[Record excerpts Boundary: Start]
-- ==== Sys2Proof/Machine/Format.lean ====
section
/-! DEFINITION. Encodings shared by the meanings: the fields of a descriptor (04 Table 4.1 to 4.4), the status
codes and the completion entry (04 Table 4.11 to 4.14), and the mode, power-state and unit codes that records and
registers carry (18 Table 18.4, 16 Table 16.6, Table 16.7). -/

namespace Sys2Proof.Machine

/-! ### Descriptor fields (R155) -/

def dOpcode (d : Bytes) : Nat := byteAt d 0
def dSubop (d : Bytes) : Nat := byteAt d 1
def dTag (d : Bytes) : Nat := u16At d 2
def dFlags (d : Bytes) : Nat := u16At d 4
def dNsid (d : Bytes) : Nat := bitsOf (u16At d 6) 0 12
def dKeyLen (d : Bytes) : Nat := bitsOf (u16At d 8) 0 13
def dCount (d : Bytes) : Nat := u16At d 10
def dValueRkey (d : Bytes) : Nat := u32At d 12
def dArg64 (d : Bytes) : Nat := u64At d 16
def dKeyArea (d : Bytes) : Bytes := slice d 24 24
def dValueAddr (d : Bytes) : Nat := u64At d 48
def dValueLen (d : Bytes) : Nat := u32At d 56
def dArg32 (d : Bytes) : Nat := u32At d 60

/-! The flags of 04 Table 4.2. -/

def fFence (f : Nat) : Bool := bitOf f 0
def fStrict (f : Nat) : Bool := bitOf f 1
def fSnapshot (f : Nat) : Bool := bitOf f 2
def fNoDigest (f : Nat) : Bool := bitOf f 3
def fReturnDigest (f : Nat) : Bool := bitOf f 4
def fSgl (f : Nat) : Bool := bitOf f 5
def fIfAbsent (f : Nat) : Bool := bitOf f 6
def fIfPresent (f : Nat) : Bool := bitOf f 7

/-! Opcodes (04 Table 4.5). -/

def opGet : Nat := 0x01
def opPut : Nat := 0x02
def opDelete : Nat := 0x03
def opCas : Nat := 0x04
def opHead : Nat := 0x05
def opBatch : Nat := 0x06
def opObjBegin : Nat := 0x07
def opObjAppend : Nat := 0x08
def opObjSeal : Nat := 0x09
def opDeleteRange : Nat := 0x0A
def opComet : Nat := 0x20

/-- An opcode of 04 Table 4.5. -/
def opKnown (op : Nat) : Bool :=
  (decide (1 ≤ op) && decide (op ≤ 0x0A)) || op == opComet || (decide (0x40 ≤ op) && decide (op ≤ 0x5A))

/-- An ADM_ command. -/
def opAdmin (op : Nat) : Bool := decide (0x40 ≤ op) && decide (op ≤ 0x5A)

/-- "Reads" in the sense of 02 R50: KV_GET, KV_HEAD and the comets. -/
def opRead (op : Nat) : Bool := op == opGet || op == opHead || op == opComet

/-- "Mutations" in the sense of 02 R50: every other data command. -/
def opMutation (op : Nat) : Bool := decide (1 ≤ op) && decide (op ≤ 0x0A) && !opRead op

/-! ### Status codes and completions -/

/-- The code of a status (04 Table 4.13). -/
def Status.code : Status → Nat
  | .ok => 0x0000 | .okSuperseded => 0x0001
  | .notFound => 0x0101 | .alreadyExists => 0x0102 | .casMismatch => 0x0103 | .keyLength => 0x0104
  | .valueTooLarge => 0x0105
  | .denied _ => 0x0201 | .quota => 0x0202 | .readOnly => 0x0203
  | .redirect => 0x0301 | .fenced => 0x0302
  | .abortedReset => 0x0401 | .snapshotExpired => 0x0402
  | .sealFail => 0x0501 | .mediaUnrecovered => 0x0502
  | .busyRetry => 0x0601 | .slotBusy => 0x0602 | .noSpace => 0x0603 | .warming => 0x0604
  | .hostAccess => 0x0701

/-- The reason code of ST_DENIED; 0 for every other status (04 R176, R183). -/
def Status.detail : Status → Nat
  | .denied d => d
  | _ => 0

/-- A completion that carries a status and nothing else (04 R180). -/
def Comp.plain (st : Status) : Comp := { status := st }

/-- ST_DENIED with a reason code (04 Table 4.14). -/
def Comp.denied (d : Nat) : Comp := { status := .denied d }

/-- ST_OK of an ADM_ command with RESULT. -/
def Comp.okResult (r : Nat) : Comp := { status := .ok, result := r }

/-- The 32 bytes of a completion entry (04 Table 4.11). -/
def compBytes (tag sqHead : Nat) (phase : Bool) (c : Comp) : Bytes :=
  toLe 2 tag ++ toLe 2 c.status.code ++ toLe 4 sqHead ++ toLe 8 c.csn ++ toLe 8 c.result ++ toLe 4 c.aux ++
  toLe 4 (c.status.detail + b2n c.degraded * 2 ^ 25 + b2n c.digest * 2 ^ 26 + b2n c.truncated * 2 ^ 27 +
    b2n c.untrusted * 2 ^ 28 + c.level * 2 ^ 29 + b2n phase * 2 ^ 31)

/-! ### Codes of registers and records -/

/-- Mode encoding (18 Table 18.4). -/
def modeCode : Mode → Nat
  | .commission => 0 | .solo => 1 | .primary => 2 | .mirror => 3 | .eclipse => 4 | .custody => 5 | .service => 6

/-- POWER_STATE (18 Table 18.3); P4 has no register to read it from. -/
def pstateCode : PState → Nat
  | .p0 => 0 | .p1 => 1 | .p2 => 2 | .p3 => 3 | .p4 => 4

/-- The code of a ring state (04 Table 4.10). -/
def ringStateCode : RingState → Nat
  | .active => 0 | .idle => 1 | .stopped => 2 | .faulted => 3 | .resetting => 4

/-- The code of a comet state (12 Table 12.3). -/
def cometStateCode : CometState → Nat
  | .running => 1 | .done => 2 | .aborted => 3 | .expired => 4

/-- SUBOP of a comet (04 Table 4.6); a rebuild has none. -/
def cometSubop : CometKind → Nat
  | .scan => 1 | .search => 2 | .audit => 3 | .shortTest => 4 | .extTest => 5 | .export_ => 6 | .rebuild => 0

/-- The code of a slot state (14 Table 14.6). -/
def slotStateCode : SlotState → Nat
  | .empty => 0 | .loaded => 1 | .erased => 2

def frontIdx : Front → Nat
  | .a => 0
  | .b => 1

/-- The other Front. -/
def otherFront : Front → Front
  | .a => .b
  | .b => .a

/-- UNIT of a log entry for a wakeable unit (16 Table 16.6). -/
def unitCode : UnitId → Nat
  | .moon m => m | .front f => 0x10 + frontIdx f | .vault => 0x20 | .mgmt => 0x22 | .time => 0x25

/-! Attention causes (16 Table 16.3) by bit number. -/

def cStart : Nat := 0
def cIsland : Nat := 1
def cMoon : Nat := 2
def cFront : Nat := 3
def cPart : Nat := 4
def cDram : Nat := 5
def cFeed : Nat := 6
def cPort : Nat := 7
def cString : Nat := 8
def cWriteThru : Nat := 9
def cSpareLow : Nat := 10
def cCustody : Nat := 11
def cNoFree : Nat := 12
def cWarming : Nat := 13
def cLate : Nat := 14
def cVault : Nat := 15
def cEclipse : Nat := 16
def cWitness : Nat := 17
def cForced : Nat := 18
def cUnmirrored : Nat := 19
def cThermal : Nat := 20
def cSideband : Nat := 21
def cEfuse : Nat := 22
def cMgmt : Nat := 23
def cUnrecovered : Nat := 24
def cEol : Nat := 25
def cFatal : Nat := 26

/-- The severity of an event code (16 Table 16.7): 0 INFO, 1 WARNING, 2 ATTENTION, 3 FAULT. -/
def severityOf (code : Nat) : Nat :=
  if code ∈ [0x0103, 0x0105, 0x0301, 0x0302, 0x0303, 0x0401, 0x0506, 0x0702] then 3
  else if code ∈ [0x0104, 0x0201, 0x0203, 0x0204, 0x0206, 0x0308, 0x030B, 0x0404, 0x0405, 0x0502, 0x0505, 0x0602, 0x0603,
      0x0604, 0x0605, 0x0606, 0x0607, 0x0801, 0x0802] then 2
  else if code ∈ [0x0102, 0x0205, 0x0306, 0x0309, 0x030A, 0x0407, 0x0408, 0x0409, 0x040A, 0x0501, 0x0507, 0x0601, 0x0703,
      0x0803] then 1
  else 0

/-- The DATA field of a log entry from pieces (offset from byte 32, bytes). -/
def logData (pieces : List (Nat × Bytes)) : Bytes := fit 32 (pieces.foldl (fun acc p => overwrite acc p.1 p.2) [])

end Sys2Proof.Machine
end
[Record excerpts Boundary: End]
Read through the listing and copy each line in which the word "sqHead" occurs.

def compBytes (tag sqHead : Nat) (phase : Bool) (c : Comp) : Bytes :=
  toLe 2 tag ++ toLe 2 c.status.code ++ toLe 4 sqHead ++ toLe 8 c.csn ++ toLe 8 c.result ++ toLe 4 c.aux ++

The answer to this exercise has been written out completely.